1986年6月、一部勝訴判決がなされ、これを足がかりに親会社に不足額を出させ全面解決に至った。佐藤さんの果たした役割の大きさを私は忘れようがない。
佐藤さんは弁護士会の活動にも熱意を持って取り組んだ。私が弁護士会会長を勤めた翌年会長に就任し、信州大学にロースクール設置する道筋を付けた。
事件でも会務でも佐藤さんと私は信頼し合ってこれた。
佐藤さんは弁護士を天職として東信の地で人権と平和のために獅子奮迅の活動をした。
その業績は2022年1月に出版された「信州上田で弁護士業-人権擁護と平和運動の記録」という佐藤さん自身の371ページに及ぶ著作に詳しく記されている。

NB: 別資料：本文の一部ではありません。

-- ==== Sys2Proof/Laws/Frames.lean ====
section
/-! SUPPORT. What the shared operations leave: one lemma per operation and field. Offering a record, answering, feeding
a wear item and starting a write touch their own blocks alone. -/

namespace Sys2Proof.Machine

/-! ## evalDrain -/

@[simp] theorem evalDrain_inReset (d : Device) : (d.evalDrain).inReset = d.inReset := by
  simp [Device.evalDrain]
@[simp] theorem evalDrain_ignLine (d : Device) : (d.evalDrain).ignLine = d.ignLine := by
  simp [Device.evalDrain]
@[simp] theorem evalDrain_doorLine (d : Device) : (d.evalDrain).doorLine = d.doorLine := by
  simp [Device.evalDrain]
@[simp] theorem evalDrain_mode (d : Device) : (d.evalDrain).mode = d.mode := by
  simp [Device.evalDrain]
@[simp] theorem evalDrain_links (d : Device) : (d.evalDrain).links = d.links := by
  simp [Device.evalDrain]
@[simp] theorem evalDrain_alloc (d : Device) : (d.evalDrain).alloc = d.alloc := by
  simp [Device.evalDrain]
@[simp] theorem evalDrain_account (d : Device) : (d.evalDrain).account = d.account := by
  simp [Device.evalDrain]
@[simp] theorem evalDrain_route (d : Device) : (d.evalDrain).route = d.route := by
  simp [Device.evalDrain]
@[simp] theorem evalDrain_arbiter (d : Device) : (d.evalDrain).arbiter = d.arbiter := by
  simp [Device.evalDrain]
@[simp] theorem evalDrain_seq (d : Device) : (d.evalDrain).seq = d.seq := by
  simp [Device.evalDrain]
@[simp] theorem evalDrain_wear (d : Device) : (d.evalDrain).wear = d.wear := by
  simp [Device.evalDrain]
@[simp] theorem evalDrain_nv (d : Device) : (d.evalDrain).nv = d.nv := by
  simp [Device.evalDrain]
@[simp] theorem evalDrain_params (d : Device) : (d.evalDrain).params = d.params := by
  simp [Device.evalDrain]
@[simp] theorem evalDrain_runClock (d : Device) : (d.evalDrain).runClock = d.runClock := by
  simp [Device.evalDrain]
@[simp] theorem evalDrain_clockLeft (d : Device) : (d.evalDrain).clockLeft = d.clockLeft := by
  simp [Device.evalDrain]
@[simp] theorem evalDrain_notices (d : Device) : (d.evalDrain).notices = d.notices := by
  simp [Device.evalDrain]
@[simp] theorem evalDrain_tx_veh (d : Device) : (d.evalDrain).tx.veh = d.tx.veh := by
  simp [Device.evalDrain]
@[simp] theorem evalDrain_tx_eng (d : Device) : (d.evalDrain).tx.eng = d.tx.eng := by
  simp [Device.evalDrain]
@[simp] theorem evalDrain_tx_bat (d : Device) : (d.evalDrain).tx.bat = d.tx.bat := by
  simp [Device.evalDrain]
@[simp] theorem evalDrain_tx_trc (d : Device) : (d.evalDrain).tx.trc = d.tx.trc := by
  simp [Device.evalDrain]
@[simp] theorem evalDrain_tx_brk (d : Device) : (d.evalDrain).tx.brk = d.tx.brk := by
  simp [Device.evalDrain]
@[simp] theorem evalDrain_svc_presence (d : Device) : (d.evalDrain).svc.presence = d.svc.presence := by
  simp [Device.evalDrain]
@[simp] theorem evalDrain_svc_status (d : Device) : (d.evalDrain).svc.status = d.svc.status := by
  simp [Device.evalDrain]

/-! ## store -/

@[simp] theorem store_inReset (d : Device) (mk : Word16 → Record) : (d.store mk).inReset = d.inReset := by
  unfold Device.store; dsimp only; split <;> simp
@[simp] theorem store_ignLine (d : Device) (mk : Word16 → Record) : (d.store mk).ignLine = d.ignLine := by
  unfold Device.store; dsimp only; split <;> simp
@[simp] theorem store_doorLine (d : Device) (mk : Word16 → Record) : (d.store mk).doorLine = d.doorLine := by
  unfold Device.store; dsimp only; split <;> simp
@[simp] theorem store_mode (d : Device) (mk : Word16 → Record) : (d.store mk).mode = d.mode := by
  unfold Device.store; dsimp only; split <;> simp
@[simp] theorem store_links (d : Device) (mk : Word16 → Record) : (d.store mk).links = d.links := by
  unfold Device.store; dsimp only; split <;> simp
@[simp] theorem store_alloc (d : Device) (mk : Word16 → Record) : (d.store mk).alloc = d.alloc := by
  unfold Device.store; dsimp only; split <;> simp
@[simp] theorem store_account (d : Device) (mk : Word16 → Record) : (d.store mk).account = d.account := by
  unfold Device.store; dsimp only; split <;> simp
@[simp] theorem store_route (d : Device) (mk : Word16 → Record) : (d.store mk).route = d.route := by
  unfold Device.store; dsimp only; split <;> simp
@[simp] theorem store_arbiter (d : Device) (mk : Word16 → Record) : (d.store mk).arbiter = d.arbiter := by
  unfold Device.store; dsimp only; split <;> simp
@[simp] theorem store_seq (d : Device) (mk : Word16 → Record) : (d.store mk).seq = d.seq := by
  unfold Device.store; dsimp only; split <;> simp
@[simp] theorem store_wear (d : Device) (mk : Word16 → Record) : (d.store mk).wear = d.wear := by
  unfold Device.store; dsimp only; split <;> simp
@[simp] theorem store_nv (d : Device) (mk : Word16 → Record) : (d.store mk).nv = d.nv := by
  unfold Device.store; dsimp only; split <;> simp
@[simp] theorem store_params (d : Device) (mk : Word16 → Record) : (d.store mk).params = d.params := by
  unfold Device.store; dsimp only; split <;> simp
@[simp] theorem store_runClock (d : Device) (mk : Word16 → Record) : (d.store mk).runClock = d.runClock := by
  unfold Device.store; dsimp only; split <;> simp
@[simp] theorem store_clockLeft (d : Device) (mk : Word16 → Record) : (d.store mk).clockLeft = d.clockLeft := by
  unfold Device.store; dsimp only; split <;> simp
@[simp] theorem store_tx_veh (d : Device) (mk : Word16 → Record) : (d.store mk).tx.veh = d.tx.veh := by
  unfold Device.store; dsimp only; split <;> simp
@[simp] theorem store_tx_eng (d : Device) (mk : Word16 → Record) : (d.store mk).tx.eng = d.tx.eng := by
  unfold Device.store; dsimp only; split <;> simp
@[simp] theorem store_tx_bat (d : Device) (mk : Word16 → Record) : (d.store mk).tx.bat = d.tx.bat := by
  unfold Device.store; dsimp only; split <;> simp
@[simp] theorem store_tx_trc (d : Device) (mk : Word16 → Record) : (d.store mk).tx.trc = d.tx.trc := by
  unfold Device.store; dsimp only; split <;> simp
@[simp] theorem store_tx_brk (d : Device) (mk : Word16 → Record) : (d.store mk).tx.brk = d.tx.brk := by
  unfold Device.store; dsimp only; split <;> simp
@[simp] theorem store_svc_presence (d : Device) (mk : Word16 → Record) :
    (d.store mk).svc.presence = d.svc.presence := by
  unfold Device.store; dsimp only; split <;> simp
@[simp] theorem store_svc_status (d : Device) (mk : Word16 → Record) : (d.store mk).svc.status = d.svc.status := by
  unfold Device.store; dsimp only; split <;> simp
@[simp] theorem store_notices_eng (d : Device) (mk : Word16 → Record) :
    (d.store mk).notices.eng = d.notices.eng := by
  unfold Device.store; dsimp only; split <;> simp [PerPort.set]
@[simp] theorem store_notices_bat (d : Device) (mk : Word16 → Record) :
    (d.store mk).notices.bat = d.notices.bat := by
  unfold Device.store; dsimp only; split <;> simp [PerPort.set]
@[simp] theorem store_notices_trc (d : Device) (mk : Word16 → Record) :
    (d.store mk).notices.trc = d.notices.trc := by
  unfold Device.store; dsimp only; split <;> simp [PerPort.set]
@[simp] theorem store_notices_brk (d : Device) (mk : Word16 → Record) :
    (d.store mk).notices.brk = d.notices.brk := by
  unfold Device.store; dsimp only; split <;> simp [PerPort.set]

一方で佐藤さんは、2017年秋から悪性リンパ腫を患い壮絶な闘病生活を送った。その精神力の強さは並のものではない。これも佐藤さんは「がん闘病記 リンパ腫」の小冊子にまとめた。2021年12月に3回目の寛解をしたと記されていたので、私は心の底か安堵した。
そして「信州安保法制違憲訴訟」の弁護団長として、また、秩父困民党の菊池寛平の物語を執筆者するとの活躍を信じていた。
無念であるが、佐藤さんの弁護士活動と一人の人間としての闘病生活に思いを至しながら、もう少し生き長らえたいと思う。